-- ==== Sys2Proof/Certificates/Slice0/Obligations.lean ====
section
/-! DEFINITION. The statements for the provers. Where a statement rests on a decision of the spec (D<n> of
`spec/92_eei_decisions.md`) or on a choice of the model, its docstring names the decision and the log entry. -/

open Sys2Proof Sys2Proof.Machine

/-! ## Encoding -/

/-- Every slave event, with every value of its operands, has an encoding that decodes to it; every other operation has
none (`spec/30_encoding.md` R63, R65, R66, R75). The kind codes are D4 (log entry 4), the byte layout log entry 39. -/
def Obligations.DecodeInvertsEncode : Prop :=
  ∀ i : Instr, i.wf = true →
    (i.format = .slv → ∃ ws, encode i = some ws ∧ decode ws = .ok i) ∧
    (i.format ≠ .slv → encode i = none)

/-- The decoder reads a selector and a data byte as the operation `i` exactly when `i` is well-formed, its row of the
opcode table admits the selector, it carries that byte, and, for a read, the kind is its read event's
(`spec/30_encoding.md` R65, R66); and it reads one exactly for the six kinds, a byte with `WRITE_DATA` alone (R63, R65). -/
def Obligations.DecodeFollowsTheOpcodeTable : Prop :=
  ∀ (sel : Nat) (data : Option Byte), sel < 4096 →
    (∀ i : Instr, decode ([BitVec.ofNat 8 sel, BitVec.ofNat 8 (sel / 256)] ++ data.toList) = .ok i ↔
      i.wf = true ∧ i.dataByte = data ∧ (∃ r, i.row = some r ∧ r.admits sel = true) ∧
        ∀ k, i.readEvent = some k → (k = .addr ↔ sel / 512 = 2)) ∧
    ((∃ i, decode ([BitVec.ofNat 8 sel, BitVec.ofNat 8 (sel / 256)] ++ data.toList) = .ok i) ↔
      sel / 512 ≤ 5 ∧ (data.isSome = true ↔ sel / 512 = 1))

/-- Words written out from the table of `spec/30_encoding.md` R65: kind in bits 11..9, `writeStart` in bit 8, cursor in
bits 7..0, low byte first. -/
def Obligations.SampleWordsDecode : Prop :=
  decode [0b00000000#8, 0b00000000#8] = .ok .sWaddr ∧
  decode [0b00000000#8, 0b00000011#8, 0b10100110#8] = .ok (.sSetaddr 0xA6#8) ∧
  decode [0b00000000#8, 0b00000011#8, 0b10100111#8] = .ok (.sSetaddrOor 0xA7#8) ∧
  decode [0b00000010#8, 0b00000010#8, 0b00000011#8] = .ok (.wrPower 0x03#8) ∧
  decode [0b00101111#8, 0b00000010#8, 0b01000001#8] = .ok (.wrDisplay 40 0x41#8) ∧
  decode [0b10010110#8, 0b00000010#8, 0b00011111#8] = .ok (.wrCgram 63 0x1F#8) ∧
  decode [0b10100110#8, 0b00000010#8, 0b00000001#8] = .ok (.wrIcon 15 0x01#8) ∧
  decode [0b10100111#8, 0b00000010#8, 0b00000000#8] = .ok (.wrOor 0x00#8) ∧
  decode [0b00000001#8, 0b00000100#8] = .ok (.rdKey .addr) ∧
  decode [0b00000001#8, 0b00000110#8] = .ok (.rdKey .ack) ∧
  decode [0b00000000#8, 0b00001000#8] = .ok .sRnack ∧
  decode [0b00000000#8, 0b00001010#8] = .ok .sBuserr

/-! ## Steps -/

/-- With only the I2C interrupt pending and interrupts enabled, a step is the operation the event decodes to, run with
`inIsr` = 1 and the pending bit cleared; `inIsr` is 0 again after it (`spec/60_exceptions.md` R186, R189, R190; D26). R186
says where an interrupt may be delivered; that the very next step delivers it, whatever is scheduled, is the model's
choice (log entry 28), and that handlers are atomic D26 (log entry 21). -/
def Obligations.StepRunsTheDecodedSlaveEvent : Prop :=
  ∀ (s : State) (i : Instr), s.gie = true → s.inIsr = false → s.irqI2C = true → s.irqTimer = false →
    s.i2cEvent.unit = .slave → decode (fetchBytes s) = .ok i →
    i.wf = true ∧
    (∀ t, exec i { s with inIsr := true, irqI2C := false } = .next t → step s = .next { t with inIsr := false }) ∧
    (∀ e, exec i { s with inIsr := true, irqI2C := false } = .fault e → step s = .fault e)

/-- With only the timer interrupt pending and interrupts enabled, a step is `TICK`, entered and left in the same way
(`spec/60_exceptions.md` R186, R189, R190). That the very next step delivers it, whatever is scheduled, is the model's
choice (log entry 28), and that handlers are atomic D26 (log entry 21). -/
def Obligations.StepRunsTheTick : Prop :=
  ∀ s : State, s.gie = true → s.inIsr = false → s.irqI2C = false → s.irqTimer = true →
    (∀ t, exec .tick { s with inIsr := true, irqTimer := false } = .next t → step s = .next { t with inIsr := false }) ∧
    (∀ e, exec .tick { s with inIsr := true, irqTimer := false } = .fault e → step s = .fault e)

/-- With no interrupt to deliver and `MAIN` to move (nothing scheduled, or its turn), a step is the next stage of the boot,
or the next piece of the main loop: `ML_POLL` at its top, and inside an iteration what is first in line: a handler; the
pin assignment or LCD call a handler waits for, which is recorded; the key latch's store; the turn of a glyph slot
(`spec/70_reset_and_hazards.md` R212, `spec/41_events_and_main_loop.md` R123, R125, R126, R127, R133). The boot order is
D30 (log entry 25), the key latch D25 (log entry 20), the mark of a glyph D16 (log entry 1), the record of calls log entry
26, the cut of an iteration into steps log entry 27, the schedule log entry 28. -/
def Obligations.StepRunsMain : Prop :=
  ∀ s u : State, canDeliver s = false →
    (s.turns = [] ∧ u = s ∨ ∃ ts, s.turns = .main :: ts ∧ u = { s with turns := ts }) →
    (s.boot = .kpInit → step s = exec (.kpInit s.params.pinMap) u) ∧
    (s.boot = .masterInit → step s = .next { u with boot := .slaveInit }) ∧
    (s.boot = .slaveInit → step s = .next { u with boot := .timerStart }) ∧
    (s.boot = .timerStart → step s = .next { u with boot := .enable }) ∧
    (s.boot = .enable → step s = .next { u with boot := .running, gie := true }) ∧
    (s.boot = .running → s.mainOps = [] → step s = exec .mlPoll u) ∧
    (∀ f rest, s.boot = .running → s.mainOps = .handler f :: rest →
      step s = exec f.handler { u with mainOps := rest }) ∧
    (∀ b rest, s.boot = .running → s.mainOps = .lcdCall (.panelPin b) :: rest →
      step s = .next { u with mainOps := rest, panelPin := b, lcd := u.lcd ++ [.panelPin b] }) ∧
    (∀ b rest, s.boot = .running → s.mainOps = .lcdCall (.backlightPin b) :: rest →
      step s = .next { u with mainOps := rest, backlightPin := b, lcd := u.lcd ++ [.backlightPin b] }) ∧
    (∀ c rest, s.boot = .running → s.mainOps = .lcdCall c :: rest →
      (∀ b, c ≠ .panelPin b) → (∀ b, c ≠ .backlightPin b) →
      step s = .next { u with mainOps := rest, lcd := u.lcd ++ [c] }) ∧
    (∀ k rest, s.boot = .running → RoomInGuard s → s.mainOps = .latchKey k :: rest →
      ∃ t, step s = .next t ∧ t = { u with mem := t.mem, gie := decide (s.csDepth = 0), mainOps := rest } ∧
        memRead t 0x01 = some k ∧ ∀ x, x ≠ 0x01 → memRead t x = memRead s x) ∧
    (∀ n rest, s.boot = .running → RoomInGuard s → s.mainOps = .pushSlot n :: rest →
      ∃ t, step s = .next t ∧ GlyphTurn n { u with mainOps := rest } t)

/-- With no interrupt to deliver, a step takes the first scheduled turn: another caller's operation, a restart, a new key
matrix, the master's next event becoming pending (none while one is pending), a timer period becoming pending (merged
with one still pending). `spec/00_scope.md` R6, `spec/60_exceptions.md` R185; the schedule is log entry 28. -/
def Obligations.StepTakesTheTurn : Prop :=
  ∀ (s : State) (ts : List Turn), canDeliver s = false →
    (∀ c, s.turns = .call c :: ts → s.boot = .running → step s = exec c.instr { s with turns := ts }) ∧
    (s.turns = .restart :: ts → step s = exec .reset { s with turns := ts }) ∧
    (∀ m, s.turns = .keys m :: ts → step s = .next { s with turns := ts, keys := m }) ∧
    (∀ e rest, s.turns = .bus :: ts → s.boot = .running → s.irqI2C = false → s.bus = e :: rest →
      step s = .next { s with turns := ts, bus := rest, irqI2C := true, i2cEvent := e }) ∧
    (s.turns = .bus :: ts → s.irqI2C = true → step s = .next { s with turns := ts }) ∧
    (s.turns = .period :: ts → s.boot = .running → step s = .next { s with turns := ts, irqTimer := true })

/-- With interrupts disabled, or while a handler runs, no handler runs: pending interrupts stay pending, and the private
state of the two handlers (cursor, `writeStart`, outputs, tick count) stays (`spec/60_exceptions.md` R186, R192). Only the
supply's restart, which resets everything, is left out. -/
def Obligations.MaskedInterruptsRunNoHandler : Prop :=
  ∀ s t : State, (s.gie = false ∨ s.inIsr = true) → s.turns.head? ≠ some .restart → step s = .next t →
    (s.irqI2C = true → t.irqI2C = true ∧ t.i2cEvent = s.i2cEvent) ∧ (s.irqTimer = true → t.irqTimer = true) ∧
    t.mapAddr = s.mapAddr ∧ t.writeStart = s.writeStart ∧ t.nack = s.nack ∧ t.tx = s.tx ∧ t.tickCount = s.tickCount

/-- With both interrupts pending a step runs one of the two handlers, whichever the free choice takes, and the other
stays pending (`spec/60_exceptions.md` R187; D27, log entry 22). -/
def Obligations.BothPendingEitherHandlerRuns : Prop :=
  ∀ (s : State) (i : Instr), s.gie = true → s.inIsr = false → s.irqI2C = true → s.irqTimer = true →
    s.i2cEvent.unit = .slave → decode (fetchBytes s) = .ok i → RoomInGuard s → ringOk s = true →
    ∃ t u, step s = .next t ∧ t = { u with inIsr := false } ∧
      ((exec i { s with inIsr := true, irqI2C := false, arbCount := s.arbCount + 1 } = .next u ∧
          t.irqI2C = false ∧ t.irqTimer = true) ∨
        (exec .tick { s with inIsr := true, irqTimer := false, arbCount := s.arbCount + 1 } = .next u ∧
          t.irqI2C = true ∧ t.irqTimer = false ∧ t.i2cEvent = s.i2cEvent))

/-- The two orders of a slave event and a tick lead to the same state, but for the byte of an `RD_STATUS`, which is that
of the earlier `status` if the read ran first (`spec/60_exceptions.md` R187, an inference of the spec). -/
def Obligations.HandlerOrderCommutes : Prop :=
  ∀ (s : State) (i : Instr), i.format = .slv → RoomInGuard s → ringOk s = true →
    ∃ u v t w, exec i s = .next u ∧ exec .tick u = .next t ∧ exec .tick s = .next v ∧ exec i v = .next w ∧
      ((∀ k, i ≠ .rdStatus k) → t = w) ∧
      (∀ k, i = .rdStatus k → t = { w with tx := some s.status.byte } ∧ w.tx = some v.status.byte)

/-! ## Invariants -/

/-- Every step keeps the canonical form of the register map's memory, and the ranges of the validated fields
(`spec/10_state.md` R34, an inference of the spec). -/
def Obligations.StepKeepsTheMapInRange : Prop :=
  ∀ s t : State, step s = .next t →
    (MemCanonical s → MemCanonical t) ∧ (FieldsInRange s → FieldsInRange t)

/-- Every step keeps the cursor at or below 0xA7, and `status` PROCESSING while a flag is pending
(`spec/10_state.md` R20, R34; the saturation is D9, log entry 8). -/
def Obligations.StepKeepsCursorAndStatus : Prop :=
  ∀ s t : State, step s = .next t →
    (CursorInRange s → CursorInRange t) ∧ (PendingIsProcessing s → PendingIsProcessing t)

/-- Every step keeps the ring buffer sound: the index invariant, and a key code in every live entry
(`spec/10_state.md` R28, an inference of the spec). -/
def Obligations.StepKeepsTheRingSound : Prop :=
  ∀ s t : State, RingSound s → step s = .next t → RingSound t

/-- Every step keeps the debounce run within `T_HOLD + T_REPEAT - 1` and the tick divider below `TIMER_EVENT_DIV`
(`spec/10_state.md` R27, R29; D20, D24, log entries 17, 19). -/
def Obligations.StepKeepsTheCountersBounded : Prop :=
  ∀ s t : State, step s = .next t →
    (DebounceBounded s → DebounceBounded t) ∧ (TickBounded s → TickBounded t)

/-- Every step keeps the guard balanced: depth at most 255 and 0 during the boot, no handler running between steps, and
interrupts enabled exactly after the boot and outside every bracket (`spec/10_state.md` R24, R34,
`spec/60_exceptions.md` R186; D26, D28, D30, log entries 21, 23, 25). -/
def Obligations.StepKeepsTheGuardBalanced : Prop :=
  ∀ s t : State, GuardBalanced s → step s = .next t → GuardBalanced t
-*-*-
### Brief
After reading the records above, give the number of lines that include "rdKey", and add nothing else.

### Task output
2